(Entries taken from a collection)
Start of Block
@[simp] theorem State.setProt_usb (s k v) : (State.setProt s k v).usb = s.usb := rfl
@[simp] theorem State.modProt_usb (s k f) : (State.modProt s k f).usb = s.usb := rfl
@[simp] theorem State.setProt_pwr (s k v) : (State.setProt s k v).pwr = s.pwr := rfl
@[simp] theorem State.modProt_pwr (s k f) : (State.modProt s k f).pwr = s.pwr := rfl
theorem State.setProt_prot (s k v) : (State.setProt s k v).prot = SMap.put PortProt.reset s.prot k v := rfl
@[simp] theorem State.setProt_ft (s k v) : (State.setProt s k v).ft = s.ft := rfl
@[simp] theorem State.modProt_ft (s k f) : (State.modProt s k f).ft = s.ft := rfl
@[simp] theorem State.setProt_fifo (s k v) : (State.setProt s k v).fifo = s.fifo := rfl
@[simp] theorem State.modProt_fifo (s k f) : (State.modProt s k f).fifo = s.fifo := rfl
@[simp] theorem State.setProt_gals (s k v) : (State.setProt s k v).gals = s.gals := rfl
@[simp] theorem State.modProt_gals (s k f) : (State.modProt s k f).gals = s.gals := rfl
@[simp] theorem State.setProt_pipes (s k v) : (State.setProt s k v).pipes = s.pipes := rfl
@[simp] theorem State.modProt_pipes (s k f) : (State.modProt s k f).pipes = s.pipes := rfl
@[simp] theorem State.setProt_items (s k v) : (State.setProt s k v).items = s.items := rfl
@[simp] theorem State.modProt_items (s k f) : (State.modProt s k f).items = s.items := rfl
@[simp] theorem State.setProt_sess (s k v) : (State.setProt s k v).sess = s.sess := rfl
@[simp] theorem State.modProt_sess (s k f) : (State.modProt s k f).sess = s.sess := rfl
@[simp] theorem State.setProt_tenants (s k v) : (State.setProt s k v).tenants = s.tenants := rfl
@[simp] theorem State.modProt_tenants (s k f) : (State.modProt s k f).tenants = s.tenants := rfl
@[simp] theorem State.setProt_cat (s k v) : (State.setProt s k v).cat = s.cat := rfl
@[simp] theorem State.modProt_cat (s k f) : (State.modProt s k f).cat = s.cat := rfl
@[simp] theorem State.setProt_can (s k v) : (State.setProt s k v).can = s.can := rfl
@[simp] theorem State.modProt_can (s k f) : (State.modProt s k f).can = s.can := rfl
@[simp] theorem State.setProt_board (s k v) : (State.setProt s k v).board = s.board := rfl
@[simp] theorem State.modProt_board (s k f) : (State.modProt s k f).board = s.board := rfl
@[simp] theorem State.setProt_regs (s k v) : (State.setProt s k v).regs = s.regs := rfl
@[simp] theorem State.modProt_regs (s k f) : (State.modProt s k f).regs = s.regs := rfl
@[simp] theorem State.setProt_clk (s k v) : (State.setProt s k v).clk = s.clk := rfl
@[simp] theorem State.modProt_clk (s k f) : (State.modProt s k f).clk = s.clk := rfl
@[simp] theorem State.setProt_upl (s k v) : (State.setProt s k v).upl = s.upl := rfl
@[simp] theorem State.modProt_upl (s k f) : (State.modProt s k f).upl = s.upl := rfl
@[simp] theorem State.setProt_ptp (s k v) : (State.setProt s k v).ptp = s.ptp := rfl
@[simp] theorem State.modProt_ptp (s k f) : (State.modProt s k f).ptp = s.ptp := rfl
@[simp] theorem State.setProt_coll (s k v) : (State.setProt s k v).coll = s.coll := rfl
@[simp] theorem State.modProt_coll (s k f) : (State.modProt s k f).coll = s.coll := rfl
@[simp] theorem State.setProt_dps (s k v) : (State.setProt s k v).dps = s.dps := rfl
@[simp] theorem State.modProt_dps (s k f) : (State.modProt s k f).dps = s.dps := rfl
@[simp] theorem State.setProt_svc (s k v) : (State.setProt s k v).svc = s.svc := rfl
@[simp] theorem State.modProt_svc (s k f) : (State.modProt s k f).svc = s.svc := rfl
@[simp] theorem State.setProt_flt (s k v) : (State.setProt s k v).flt = s.flt := rfl
@[simp] theorem State.modProt_flt (s k f) : (State.modProt s k f).flt = s.flt := rfl
@[simp] theorem State.setProt_boot (s k v) : (State.setProt s k v).boot = s.boot := rfl
@[simp] theorem State.modProt_boot (s k f) : (State.modProt s k f).boot = s.boot := rfl
@[simp] theorem State.setProt_dbg (s k v) : (State.setProt s k v).dbg = s.dbg := rfl
@[simp] theorem State.modProt_dbg (s k f) : (State.modProt s k f).dbg = s.dbg := rfl
@[simp] theorem State.setProt_mem (s k v) : (State.setProt s k v).mem = s.mem := rfl
@[simp] theorem State.modProt_mem (s k f) : (State.modProt s k f).mem = s.mem := rfl
@[simp] theorem State.setProt_vault (s k v) : (State.setProt s k v).vault = s.vault := rfl
@[simp] theorem State.modProt_vault (s k f) : (State.modProt s k f).vault = s.vault := rfl
@[simp] theorem State.setProt_mov (s k v) : (State.setProt s k v).mov = s.mov := rfl
@[simp] theorem State.modProt_mov (s k f) : (State.modProt s k f).mov = s.mov := rfl
@[simp] theorem State.setProt_sent (s k v) : (State.setProt s k v).sent = s.sent := rfl
@[simp] theorem State.modProt_sent (s k f) : (State.modProt s k f).sent = s.sent := rfl
@[simp] theorem State.setProt_freeCtr (s k v) : (State.setProt s k v).freeCtr = s.freeCtr := rfl
@[simp] theorem State.modProt_freeCtr (s k f) : (State.modProt s k f).freeCtr = s.freeCtr := rfl
@[simp] theorem State.setProt_pending (s k v) : (State.setProt s k v).pending = s.pending := rfl
@[simp] theorem State.modProt_pending (s k f) : (State.modProt s k f).pending = s.pending := rfl
/-! ### ft -/
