-- ==== Sys2Proof/Laws/EffUnits.lean ====
section
/-!
SUPPORT. What the operations of Machine/Units.lean may do to the state: one lemma for each (Laws/Effects.lean).
-/
set_option linter.unreachableTactic false
set_option linter.unusedTactic false

namespace Sys2Proof.Machine

theorem State.setPll_eff (s : State) (q : PllId) (v : Pll) :
    Eff 16384 s (State.setPll s q v) := by
  unfold State.setPll
  try dsimp only
  repeat' first
    | (with_reducible apply Eff.refl)
    | (with_reducible assumption)
    | decide
    | (with_reducible apply Eff.ite)
    | (with_reducible apply Eff.by (State.modClk_eff ..))
    | exact ⟨rfl, rfl⟩
    | split

theorem State.setLink_eff (s : State) (m : Nat) (v : Link) :
    Eff 32768 s (State.setLink s m v) := by
  unfold State.setLink
  try dsimp only
  repeat' first
    | (with_reducible apply Eff.refl)
    | (with_reducible assumption)
    | decide
    | (with_reducible apply Eff.ite)
    | (with_reducible apply Eff.by (State.modUpl_eff ..))
    | split

theorem State.setSlot_eff (s : State) (n : Nat) (v : Slot) :
    Eff 1048576 s (State.setSlot s n v) := by
  unfold State.setSlot
  try dsimp only
  repeat' first
    | (with_reducible apply Eff.refl)
    | (with_reducible assumption)
    | decide
    | (with_reducible apply Eff.ite)
    | (with_reducible apply Eff.by (State.modFlt_eff ..))
    | split

theorem State.setChan_eff (s : State) (c : Nat) (v : Chan) :
    Eff 33554432 s (State.setChan s c v) := by
  unfold State.setChan
  try dsimp only
  repeat' first
    | (with_reducible apply Eff.refl)
    | (with_reducible assumption)
    | decide
    | (with_reducible apply Eff.ite)
    | (with_reducible apply Eff.by (State.modMov_eff ..))
    | (with_reducible rfl)
    | split

theorem State.setUnit_eff (s : State) (u : Nat) (v : CheckUnit) :
    Eff 33554432 s (State.setUnit s u v) := by
  unfold State.setUnit
  try dsimp only
  repeat' first
    | (with_reducible apply Eff.refl)
    | (with_reducible assumption)
    | decide
    | (with_reducible apply Eff.ite)
    | (with_reducible apply Eff.by (State.modMov_eff ..))
    | (with_reducible rfl)
    | split

theorem State.setJob_eff (s : State) (j : Nat) (v : Job) :
    Eff 16777216 s (State.setJob s j v) := by
  unfold State.setJob
  try dsimp only
  repeat' first
    | (with_reducible apply Eff.refl)
    | (with_reducible assumption)
    | decide
    | (with_reducible apply Eff.ite)
    | (with_reducible apply Eff.by (State.modVault_eff ..))
    | (with_reducible rfl)
    | split

theorem State.setDrive_eff (s : State) (n : Nat) (v : Drive) :
    Eff 16777216 s (State.setDrive s n v) := by
  unfold State.setDrive
  try dsimp only
  repeat' first
    | (with_reducible apply Eff.refl)
    | (with_reducible assumption)
    | decide
    | (with_reducible apply Eff.ite)
    | (with_reducible apply Eff.by (State.modVault_eff ..))
    | (with_reducible rfl)
    | split

theorem State.setVoter_eff (s : State) (m : Nat) (v : Voter) :
    Eff 131072 s (State.setVoter s m v) := by
  unfold State.setVoter
  try dsimp only
  repeat' first
    | (with_reducible apply Eff.refl)
    | (with_reducible assumption)
    | decide
    | (with_reducible apply Eff.ite)
    | (with_reducible apply Eff.by (State.modColl_eff ..))
    | split

theorem State.setLock_eff (s : State) (n : Nat) (v : Lock) :
    Eff 131072 s (State.setLock s n v) := by
  unfold State.setLock
  try dsimp only
  repeat' first
    | (with_reducible apply Eff.refl)
    | (with_reducible assumption)
    | decide
    | (with_reducible apply Eff.ite)
    | (with_reducible apply Eff.by (State.modColl_eff ..))
    | split

theorem State.setTpdo_eff (s : State) (n : Nat) (v : Tpdo) :
    Eff 2048 s (State.setTpdo s n v) := by
  unfold State.setTpdo
  try dsimp only
  repeat' first
    | (with_reducible apply Eff.refl)
    | (with_reducible assumption)
    | decide
    | (with_reducible apply Eff.ite)
    | (with_reducible apply Eff.by (State.modCan_eff ..))
    | split

theorem State.setDieLink_eff (s : State) (n : Nat) (v : DieLink) :
    Eff 1048576 s (State.setDieLink s n v) := by
  unfold State.setDieLink
  try dsimp only
  repeat' first
    | (with_reducible apply Eff.refl)
    | (with_reducible assumption)
    | decide
    | (with_reducible apply Eff.ite)
    | (with_reducible apply Eff.by (State.modFlt_eff ..))
    | split

end Sys2Proof.Machine
end

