-- ==== Sys2Proof/Laws/EffRegistrar.lean ====
section
/-!
SUPPORT. What the operations of Machine/Registrar.lean may do to the state: one lemma for each (Laws/Effects.lean).
-/
set_option linter.unreachableTactic false
set_option linter.unusedTactic false

namespace Sys2Proof.Machine

theorem State.request_eff (s : State) (p a typ req value index len : Nat) :
    Eff 25166839 s (State.request s p a typ req value index len) := by
  unfold State.request
  try dsimp only
  repeat' first
    | (with_reducible apply Eff.refl)
    | (with_reducible assumption)
    | decide
    | (with_reducible apply Eff.ite)
    | (with_reducible apply Eff.by (State.ask_eff ..))
    | (with_reducible apply Eff.by (State.serve_eff ..))
    | split

theorem State.tellHub_eff (s : State) (p a typ req value index : Nat) :
    Eff 25166839 s (State.tellHub s p a typ req value index) := by
  unfold State.tellHub
  try dsimp only
  repeat' first
    | (with_reducible apply Eff.refl)
    | (with_reducible assumption)
    | decide
    | (with_reducible apply Eff.ite)
    | (with_reducible apply Eff.by (State.ask_eff ..))
    | (with_reducible apply Eff.by (State.serve_eff ..))
    | split

theorem State.modHead_eff (s : State) (p : Nat) (f : Enum → Enum) :
    Eff 1 s (State.modHead s p f) := by
  unfold State.modHead
  try dsimp only
  repeat' first
    | (with_reducible apply Eff.refl)
    | (with_reducible assumption)
    | decide
    | (with_reducible apply Eff.ite)
    | (with_reducible apply Eff.by (State.modUsb_eff ..))
    | split

theorem State.dropHead_eff (s : State) (p : Nat) :
    Eff 97 s (State.dropHead s p) := by
  unfold State.dropHead
  try dsimp only
  repeat' first
    | (with_reducible apply Eff.refl)
    | (with_reducible assumption)
    | decide
    | (with_reducible apply Eff.ite)
    | (with_reducible apply Eff.by (State.askDone_eff ..))
    | (with_reducible apply Eff.by (State.modUsb_eff ..))
    | split

theorem State.sendStep_eff (s : State) (p : Nat) (e : Enum) :
    Eff 25166839 s (State.sendStep s p e) := by
  unfold State.sendStep
  try dsimp only
  repeat' first
    | (with_reducible apply Eff.refl)
    | (with_reducible assumption)
    | decide
    | (with_reducible apply Eff.ite)
    | (with_reducible apply Eff.by (State.ask_eff ..))
    | (with_reducible apply Eff.by (State.request_eff ..))
    | (with_reducible apply Eff.by (State.serve_eff ..))
    | (with_reducible apply Eff.by (State.tellHub_eff ..))
    | split

theorem State.toStep_eff (s : State) (p : Nat) (st : EnumStep) :
    Eff 25166839 s (State.toStep s p st) := by
  unfold State.toStep
  try dsimp only
  repeat' first
    | (with_reducible apply Eff.refl)
    | (with_reducible assumption)
    | decide
    | (with_reducible apply Eff.ite)
    | (with_reducible apply Eff.by (State.modHead_eff ..))
    | (with_reducible apply Eff.by (State.sendStep_eff ..))
    | split

theorem State.giveAddress_eff (s : State) (p : Nat) (e : Enum) :
    Eff 25166839 s (State.giveAddress s p e) := by
  unfold State.giveAddress
  try dsimp only
  repeat' first
    | (with_reducible apply Eff.refl)
    | (with_reducible assumption)
    | decide
    | (with_reducible apply Eff.ite)
    | (with_reducible apply Eff.by (State.modHead_eff ..))
    | (with_reducible apply Eff.by (State.toStep_eff ..))
    | split

theorem State.nextEnum_eff (s : State) (p : Nat) :
    Eff 25166839 s (State.nextEnum s p) := by
  unfold State.nextEnum
  try dsimp only
  repeat' first
    | (with_reducible apply Eff.refl)
    | (with_reducible assumption)
    | decide
    | (with_reducible apply Eff.ite)
    | (with_reducible apply Eff.by (State.toStep_eff ..))
    | split

theorem State.queueEnum_eff (s : State) (p parent parentPort depth prev : Nat) (sp : Speed) :
    Eff 25166839 s (State.queueEnum s p parent parentPort depth prev sp) := by
  unfold State.queueEnum
  try dsimp only
  repeat' first
    | (with_reducible apply Eff.refl)
    | (with_reducible assumption)
    | decide
    | (with_reducible apply Eff.ite)
    | (with_reducible apply Eff.by (State.modUsb_eff ..))
    | (with_reducible apply Eff.by (State.nextEnum_eff ..))
    | split

theorem State.enumRoot_eff (s : State) (p : Nat) :
    Eff 25166839 s (State.enumRoot s p) := by
  unfold State.enumRoot
  try dsimp only
  repeat' first
    | (with_reducible apply Eff.refl)
    | (with_reducible assumption)
    | decide
    | (with_reducible apply Eff.ite)
    | (with_reducible apply Eff.by (State.modUsb_eff ..))
    | (with_reducible apply Eff.by (State.nextEnum_eff ..))
    | (with_reducible apply Eff.by (State.queueEnum_eff ..))
    | split

theorem State.disableHubPort_eff (s : State) (p hub n : Nat) :
    Eff 25166839 s (State.disableHubPort s p hub n) := by
  unfold State.disableHubPort
  try dsimp only
  repeat' first
    | (with_reducible apply Eff.refl)
    | (with_reducible assumption)
    | decide
    | (with_reducible apply Eff.ite)
    | (with_reducible apply Eff.by (State.tellHub_eff ..))
    | split

theorem State.enumFail_eff (s : State) (p : Nat) :
    Eff 25166847 s (State.enumFail s p) := by
  unfold State.enumFail
  try dsimp only
  repeat' first
    | (with_reducible apply Eff.refl)
    | (with_reducible assumption)
    | decide
    | (with_reducible apply Eff.ite)
    | (with_reducible apply Eff.by (State.deviceGone_eff ..))
    | (with_reducible apply Eff.by (State.disableHubPort_eff ..))
    | (with_reducible apply Eff.by (State.dropHead_eff ..))
    | (with_reducible apply Eff.by (State.endDeferred_eff ..))
    | (with_reducible apply Eff.by (State.modHead_eff ..))
    | (with_reducible apply Eff.by (State.modUsb_eff ..))
    | (with_reducible apply Eff.by (State.nextEnum_eff ..))
    | (with_reducible apply Eff.by (State.startReset_eff ..))
    | (with_reducible apply Eff.by (State.toState_eff ..))
    | (with_reducible apply Eff.by (State.usbEvent_eff ..))
    | split

theorem State.hubPipe_eff (s : State) (p a : Nat) (sp : Speed) :
    Eff 64 s (State.hubPipe s p a sp) := by
  unfold State.hubPipe
  try dsimp only
  repeat' first
    | (with_reducible apply Eff.refl)
    | (with_reducible assumption)
    | decide
    | (with_reducible apply Eff.ite)
    | (with_reducible apply Eff.by (State.setPipes_eff ..))
    | split

theorem State.arrived_eff (s : State) (p : Nat) (e : Enum) :
    Eff 25166839 s (State.arrived s p e) := by
  unfold State.arrived
  try dsimp only
  repeat' first
    | (with_reducible apply Eff.refl)
    | (with_reducible assumption)
    | decide
    | (with_reducible apply Eff.ite)
    | (with_reducible apply Eff.foldl)
    | (with_reducible apply Eff.by (State.dropHead_eff ..))
    | (with_reducible apply Eff.by (State.hubPipe_eff ..))
    | (with_reducible apply Eff.by (State.modUsb_eff ..))
    | (with_reducible apply Eff.by (State.nextEnum_eff ..))
    | (with_reducible apply Eff.by (State.portEvent_eff ..))
    | (with_reducible apply Eff.by (State.setPipes_eff ..))
    | split
    | (intro _)
    | (dsimp only)

theorem State.powerPorts_eff (s : State) (p a n : Nat) :
    Eff 25166839 s (State.powerPorts s p a n) := by
  unfold State.powerPorts
  try dsimp only
  repeat' first
    | (with_reducible apply Eff.refl)
    | (with_reducible assumption)
    | decide
    | (with_reducible apply Eff.ite)
    | (with_reducible apply Eff.foldl)
    | (with_reducible apply Eff.by (State.tellHub_eff ..))
    | split
    | (intro _)
    | (dsimp only)

theorem State.afterStrings_eff (s : State) (p : Nat) (e : Enum) :
    Eff 25166839 s (State.afterStrings s p e) := by
  unfold State.afterStrings
  try dsimp only
  repeat' first
    | (with_reducible apply Eff.refl)
    | (with_reducible assumption)
    | decide
    | (with_reducible apply Eff.ite)
    | (with_reducible apply Eff.by (State.arrived_eff ..))
    | (with_reducible apply Eff.by (State.toStep_eff ..))
    | split

theorem State.restoreOk_eff (s : State) (p : Nat) :
    Eff 25166847 s (State.restoreOk s p) := by
  unfold State.restoreOk
  try dsimp only
  repeat' first
    | (with_reducible apply Eff.refl)
    | (with_reducible assumption)
    | decide
    | (with_reducible apply Eff.ite)
    | (with_reducible apply Eff.by (State.applyDeferred_eff ..))
    | (with_reducible apply Eff.by (State.modUsb_eff ..))
    | (with_reducible apply Eff.by (State.nextEnum_eff ..))
    | (with_reducible apply Eff.by (State.serve_eff ..))
    | (with_reducible apply Eff.by (State.usbEvent_eff ..))
    | split

theorem State.restoreLost_eff (s : State) (p : Nat) :
    Eff 25166847 s (State.restoreLost s p) := by
  unfold State.restoreLost
  try dsimp only
  repeat' first
    | (with_reducible apply Eff.refl)
    | (with_reducible assumption)
    | decide
    | (with_reducible apply Eff.ite)
    | (with_reducible apply Eff.by (State.applyDeferred_eff ..))
    | (with_reducible apply Eff.by (State.endDeferred_eff ..))
    | (with_reducible apply Eff.by (State.enumRoot_eff ..))
    | (with_reducible apply Eff.by (State.restoreFail_eff ..))
    | split

theorem State.restoreNext_eff (s : State) (p : Nat) :
    Eff 25166847 s (State.restoreNext s p) := by
  unfold State.restoreNext
  try dsimp only
  repeat' first
    | (with_reducible apply Eff.refl)
    | (with_reducible assumption)
    | decide
    | (with_reducible apply Eff.ite)
    | (with_reducible apply Eff.by (State.modUsb_eff ..))
    | (with_reducible apply Eff.by (State.restoreOk_eff ..))
    | (with_reducible apply Eff.by (State.toStep_eff ..))
    | split

theorem State.startRestore_eff (s : State) (p : Nat) (trip : Bool) :
    Eff 25166847 s (State.startRestore s p trip) := by
  unfold State.startRestore
  try dsimp only
  repeat' first
    | (with_reducible apply Eff.refl)
    | (with_reducible assumption)
    | decide
    | (with_reducible apply Eff.ite)
    | (with_reducible apply Eff.by (State.modUsb_eff ..))
    | (with_reducible apply Eff.by (State.restoreNext_eff ..))
    | split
End of Block
## PROBLEM REQUIREMENTS
Transcribe the lines from the first line of the records through the line that contains "v).ft = s.ft := rfl", both included, and add nothing else.

## THE ANSWER
@[simp] theorem State.setProt_usb (s k v) : (State.setProt s k v).usb = s.usb := rfl
@[simp] theorem State.modProt_usb (s k f) : (State.modProt s k f).usb = s.usb := rfl
@[simp] theorem State.setProt_pwr (s k v) : (State.setProt s k v).pwr = s.pwr := rfl
@[simp] theorem State.modProt_pwr (s k f) : (State.modProt s k f).pwr = s.pwr := rfl
theorem State.setProt_prot (s k v) : (State.setProt s k v).prot = SMap.put PortProt.reset s.prot k v := rfl
@[simp] theorem State.setProt_ft (s k v) : (State.setProt s k v).ft = s.ft := rfl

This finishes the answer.